[Opening EXERCISE MATERIALS section]
-- ==== Sys2Proof/Machine/Aio.lean ====
section
/-! DEFINITION. Analogue current loops (13): conversion, filter and bands, the output update with its safe states, the
channel link, chip faults and the field claim. -/

namespace Sys2Proof.Machine

/-- The module serves its channel chips: AIOL is up. -/
def aioUp (s : State) : Bool := up s && domainOn s 10

/-- Pass mode: a chip of a pair unit without the field claim (R325). -/
def aioPass (s : State) (ch : Nat) : Bool := !(getAio s ch).claim && isPairUnit s

/-- The points of a channel's input records. -/
def aioPoints (s : State) (ch : Nat) : List Nat := inPoints s 2 ch 0

/-! ### Calibration (R327, R328) -/

/-- The factory-corrected current of a code at a temperature. -/
def aioFactory (ch : Nat) (code temp : Int) : Real32 :=
  let b := factoryAio ch
  f32Add (f32Add (f32Mul (realAt b 0) (f32OfInt code)) (realAt b 4)) (f32Mul (realAt b 8) (f32Sub (f32OfInt temp) f32_25))

/-- The value a channel reports for a factory-corrected current. -/
def aioReported (s : State) (ch : Nat) (i : Real32) : Real32 :=
  if isAo s ch then f32Div (f32Sub i (trimOffset s ch)) (trimFactor s ch)
  else f32Add (f32Mul i (trimFactor s ch)) (trimOffset s ch)

/-! ### Bands (R317, R318) -/

/-- The band of a current: 0 to 6 in the order of Table 13.2. -/
def bandOf (range : Nat) (x : Real32) : Nat :=
  if range = 1 then (if f32Le (mA 2400) x then 6 else 3)
  else if f32Lt x (mA 50) then 0 else if f32Le x (mA 360) then 1 else if f32Lt x (mA 400) then 2
  else if f32Le x (mA 2000) then 3 else if f32Lt x (mA 2100) then 4 else if f32Lt x (mA 2400) then 5 else 6

/-- Lower edge of a band, in hundredths of a mA. -/
def bandEdge (range b : Nat) : Int := if range = 1 then 2400 else [0, 50, 360, 400, 2000, 2100, 2400].getD b 2400

/-- Quality of a band (Table 13.2). -/
def bandQual (b : Nat) : Nat := [0x40, 0x47, 0x11, 0x00, 0x11, 0x41, 0x41].getD b 0

/-- A conversion lies inside a band other than the present one by more than 0.02 mA beyond the edge crossed. -/
def bandInside (range band b : Nat) (x : Real32) : Bool :=
  if band < b then f32Lt (mA (bandEdge range b + 2)) x else f32Lt x (mA (bandEdge range (b + 1) - 2))

/-- The band after a conversion: at once the first time, or where a changed range has no band of that number (log entry 78),
else after five conversions inside a new one. -/
def bandStep (range : Nat) (x : Real32) (a : Aio) : Aio :=
  let b := bandOf range x
  if !a.bandValid || range == 1 && a.band != 3 && a.band != 6 then { a with band := b, bandValid := true, candCount := 0 }
  else if b = a.band || !bandInside range a.band b x then { a with candCount := 0 }
  else
    let n := if a.candBand = b ∧ a.candCount ≠ 0 then a.candCount + 1 else 1
    if 5 ≤ n then { a with band := b, candCount := 0 } else { a with candBand := b, candCount := n }

/-! ### Quality and landing (R309, R319, R323; 07 R158) -/

/-- The quality that the chip reports, by the order of 07 R158: supply off, the conditions of Table 13.3, no conversion yet,
the band. -/
def aioChipQual (s : State) (ch : Nat) : Nat :=
  let a := getAio s ch
  if a.supplyOff && aioMode s ch != 4 then 0x44
  else if isAo s ch && (a.openLoop || a.noLoop) then 0x40
  else if !a.bandValid then 0x46
  else if !isAo s ch then bandQual a.band
  else if a.compliance then 0x13 else 0

/-- The quality a channel's points carry: what the module decides itself, and what the chip last reported (07 R464). An AO
channel without an output record is owned by NONE (R308). -/
def aioQual (s : State) (ch : Nat) : Nat :=
  rankQual ((if aioOwner s ch = .none then [0x45] else []) ++ (if isRetired s kindAio ch then [0x43] else [])
    ++ [(getAio s ch).landedQual])

/-- A current and the quality its chip reports land, with their stamp. -/
def landAio (ch : Nat) (v : Real32) (q : Nat) (stamp : Int) (s : State) : State :=
  let s := modAio ch (fun a => { a with landedQual := if q = 0x10 then 0 else q }) s
  produceAllAs (aioPoints s ch) v (slewQual (q == 0x10) (aioQual s ch)) stamp s

/-- The chip's newest value lands and is noted for the next INPUT record; a standby keeps none (16 R396). A stamp taken
while SLEWING turns GOOD into UNCERTAIN_SLEWING here (06 R131). -/
def landOwnAio (ch : Nat) (stamp : Int) (s : State) : State :=
  if aioUp s && landsOwn s then
    let v := (getAio s ch).current
    let q := slewQual (slewing s) (aioChipQual s ch)
    landAio ch v q stamp (noteLanding (.aio (Fin.ofNat 32 ch) v q stamp) s)
  else s

/-- An AI-A chip supplies its loop while it holds the field claim, its supply stands and it is in service (R323, R325; 02
R41). -/
def settleSource (ch : Nat) (s : State) : State :=
  let on := decide (cfgNat s (0x3200 + ch) 1 = 1) && !aioPass s ch && !(getAio s ch).supplyOff && !isRetired s kindAio ch
  modAio ch (fun a => { a with source := on }) s

/-- A quality the module decides for a channel (R464). -/
def requalAio (ch : Nat) (s : State) : State :=
  let q := aioQual s ch
  if landsOwn s then decideQual ((aioPoints s ch).filter (fun p => (underlying s p).qual != q)) q s else s

/-- `AIO_STATUS` (Table 13.8). -/
def aioStatus (s : State) (ch : Nat) : Nat :=
  let a := getAio s ch
  flagWord [(0, if isAo s ch then a.openLoop else decide (aioMode s ch ≠ 0) && aioRange s ch == 0 && a.bandValid && a.band == 0),
    (1, a.mismatchAt.isSome), (2, a.compliance), (3, a.noLoop), (4, a.external), (5, a.overcurrent), (6, a.clamped),
    (7, a.cmdBad), (8, a.partnerMismatch), (9, aioPass s ch), (10, a.supplyOff && aioMode s ch != 4), (11, a.silent && isAo s ch),
    (12, isRetired s kindAio ch), (13, s.retired.any (fun r => r.kind == kindAio && r.number == ch && r.cal))]

/-- The mismatch timer may run: the regulator says that it regulates (Table 13.3), and the channel is not at MIN, where
nothing is regulated (R314), nor in pass mode (R326). -/
def regulating (s : State) (ch : Nat) : Bool :=
  let a := getAio s ch
  isAo s ch && !aioPass s ch && !a.atMin && !a.reinit && a.reg == .regulating && !isRetired s kindAio ch

/-- Two currents differ by more than 0.2 mA. -/
def differs02 (x y : Real32) : Bool := f32Lt (mA 20) (f32Abs (f32Sub x y))

/-- The target current of a channel: that of its command, or the 0 mA of MIN in AO-A (R314). -/
def aoTarget (s : State) (ch : Nat) : Real32 :=
  let a := getAio s ch
  if a.atMin then 0 else aoTargetOf s ch a.applied

/-- A row of Table 13.3 is met by a factory-corrected readback and the regulator's state. A channel in pass mode regulates
nothing; nor does an AO-P channel at MIN, whose electronics' own current is no external one. -/
def condMet (s : State) (ch : Nat) (i : Real32) (c : AoCond) : Bool :=
  let a := getAio s ch
  let mode := aioMode s ch
  !aioPass s ch && (match c with
    | .compliance => 3 ≤ mode && a.reg == .high && f32Lt (mA 20) (f32Sub (aoTarget s ch) i) && f32Le (mA 50) i
    | .openLoop => mode == 3 && a.reg == .high && f32Lt i (mA 50) && !a.atMin && f32Le (mA 100) a.applied
    | .noLoopPower => mode == 4 && a.reg == .unpowered
    | .externalSource => 3 ≤ mode && a.reg == .low && f32Lt (mA 20) (f32Sub i (aoTarget s ch)) && !(mode == 4 && a.atMin)
    | .overcurrent => a.reg == .limited)

/-- The flag of a condition. -/
def condFlag (a : Aio) : AoCond → Bool
  | .compliance => a.compliance
  | .openLoop => a.openLoop
  | .noLoopPower => a.noLoop
  | .externalSource => a.external
  | .overcurrent => a.overcurrent

/-- Since when each condition has stood against its flag. -/
def condTimes (s : State) (ch : Nat) (i : Real32) : List (AoCond × Nat) :=
  let a := getAio s ch
  ([.compliance, .openLoop, .noLoopPower, .externalSource] : List AoCond).filterMap (fun c =>
    if condMet s ch i c = condFlag a c then none
    else some (c, ((a.condAt.find? (fun e => e.1 == c)).map Prod.snd).getD s.now))

def aioConversionState (ch : Nat) (code : Int) (env : ConvEnv) (s : State) : State :=
  let stamp := gridAt s msNs
  if aioMode s ch = 0 ∨ (getAio s ch).convAt = some stamp then s
  else
    let i := aioFactory ch code env.temp
    let x := aioReported s ch i
    let ao := isAo s ch
    let tau := cfgNat s (0x3200 + ch) 3
    let s := modAio ch (fun a => { a with reg := env.reg }) s
    let far := ao && !(getAio s ch).atMin && differs02 i (aoTarget s ch)
    let mis := regulating s ch && far
    let times := condTimes s ch i
    let par := aioPass s ch && far
    let s := modAio ch (fun a =>
      let y := if ao || tau == 0 || !a.yValid then x else f32Add a.y (f32Mul (f32Sub x a.y) (filterGain tau))
      let a := { a with
        y := y, yValid := true, current := y, convAt := some stamp, condAt := times
        partnerAt := if par then some (a.partnerAt.getD s.now) else none
        mismatchAt := if mis then some (a.mismatchAt.getD s.now) else none }
      if ao then { a with bandValid := true } else bandStep (aioRange s ch) x a) s
    landOwnAio ch stamp s

/-- AIO_CONVERSION (R310): one for each whole millisecond, judged against the state of the channel's regulator (R319). -/
def execAioConversion (t : Nat) (ch : Fin 32) (code : Int) (env : ConvEnv) (s : State) : Out :=
  .next (aioConversionState ch code env (advance t s))

/-! ### Output (R312 to R316, R323) -/

/-- AO_UPDATE (R312): one for each whole millisecond. Loop outputs that fall due at this instant are released first (09
R203). -/
def execAoUpdate (t : Nat) (ch : Fin 32) (s : State) : Out :=
  let s := loopsRelease (advance t s)
  let g := gridAt s msNs
  .next (if isAo s ch && aioUp s && (getAio s ch).updAt != some g then
    aoApply ch (modAio ch (fun a => { a with updAt := some g, updNow := s.now }) s) else s)

/-! ### Chip faults (R313, R321; 18 R435) -/

/-- A channel retires: MIN, its points BAD_RETIRED (R315). -/
def retireAio (ch : Nat) (cal : Bool) (s : State) : State :=
  let s := listRetired kindAio ch cal s
  requalAio ch (settleSource ch (if isAo s ch then
    modAio ch (fun a => { toMin a with reinit := false }) s else s))

/-- A channel-chip fault of a variant of class 0x50: counted unless the channel has retired already, the chip reinitialised at
MIN; the third one within 10 s retires. -/
def chipFault (ch variant : Nat) (s : State) : State :=
  let a := getAio s ch
  let counts := aioUp s && !(a.supplyOff && aioMode s ch != 4) && !isRetired s kindAio ch
  let s := emit (0x5000 + variant) (0x2000 + ch) (leBytes 4 a.applied.toNat) s
  let s := modAio ch (fun a => { toMin a with
    reinit := true, badDown := 0, badUp := 0, lifetime := sat 32 (a.lifetime + 1)
    faults := if counts then addFault s.now a.faults else a.faults }) s
  if counts ∧ 3 ≤ faultCount s.now (getAio s ch).faults then retireAio ch false s else s

/-- READBACK_MISMATCH (R321): the mismatch has stood for 50 ms. -/
def execReadbackMismatch (t : Nat) (ch : Fin 32) (s : State) : Out :=
  let s := advance t s
  .next (match (getAio s ch).mismatchAt with
    | some t0 => if regulating s ch && decide (t0 + 50 * msNs ≤ s.now) then chipFault ch 1 s else s
    | none => s)

/-- CHANNEL_CHIP_REINITIALISED (R321): the chip leaves MIN and resumes its current command. -/
def execChannelChipReinitialised (t : Nat) (ch : Fin 32) (s : State) : Out :=
  let s := advance t s
  .next (if (getAio s ch).reinit then
    let s := modAio ch (fun a => { a with reinit := false }) s
    if isAo s ch then aoApply ch s else s
  else s)

/-! ### Channel link (R313) -/

/-- A good downstream frame at the chip. -/
def chipTakes (ch : Nat) (s : State) : State :=
  let c := frameClaims s
  settleSource ch (modAio ch (fun a => { a with
    lastGood := s.now, badDown := 0, silent := false, unitClaim := c.1, partnerClaim := c.2
    claim := chipClaim s a.claim c.1 c.2 a.heard }) s)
[Closing EXERCISE MATERIALS section]
WHAT THE TASK ASKS :: Filter the data down to the lines that contain the string "requalAio", and copy them.

ANSWER TO THIS TASK ::
def requalAio (ch : Nat) (s : State) : State :=
  requalAio ch (settleSource ch (if isAo s ch then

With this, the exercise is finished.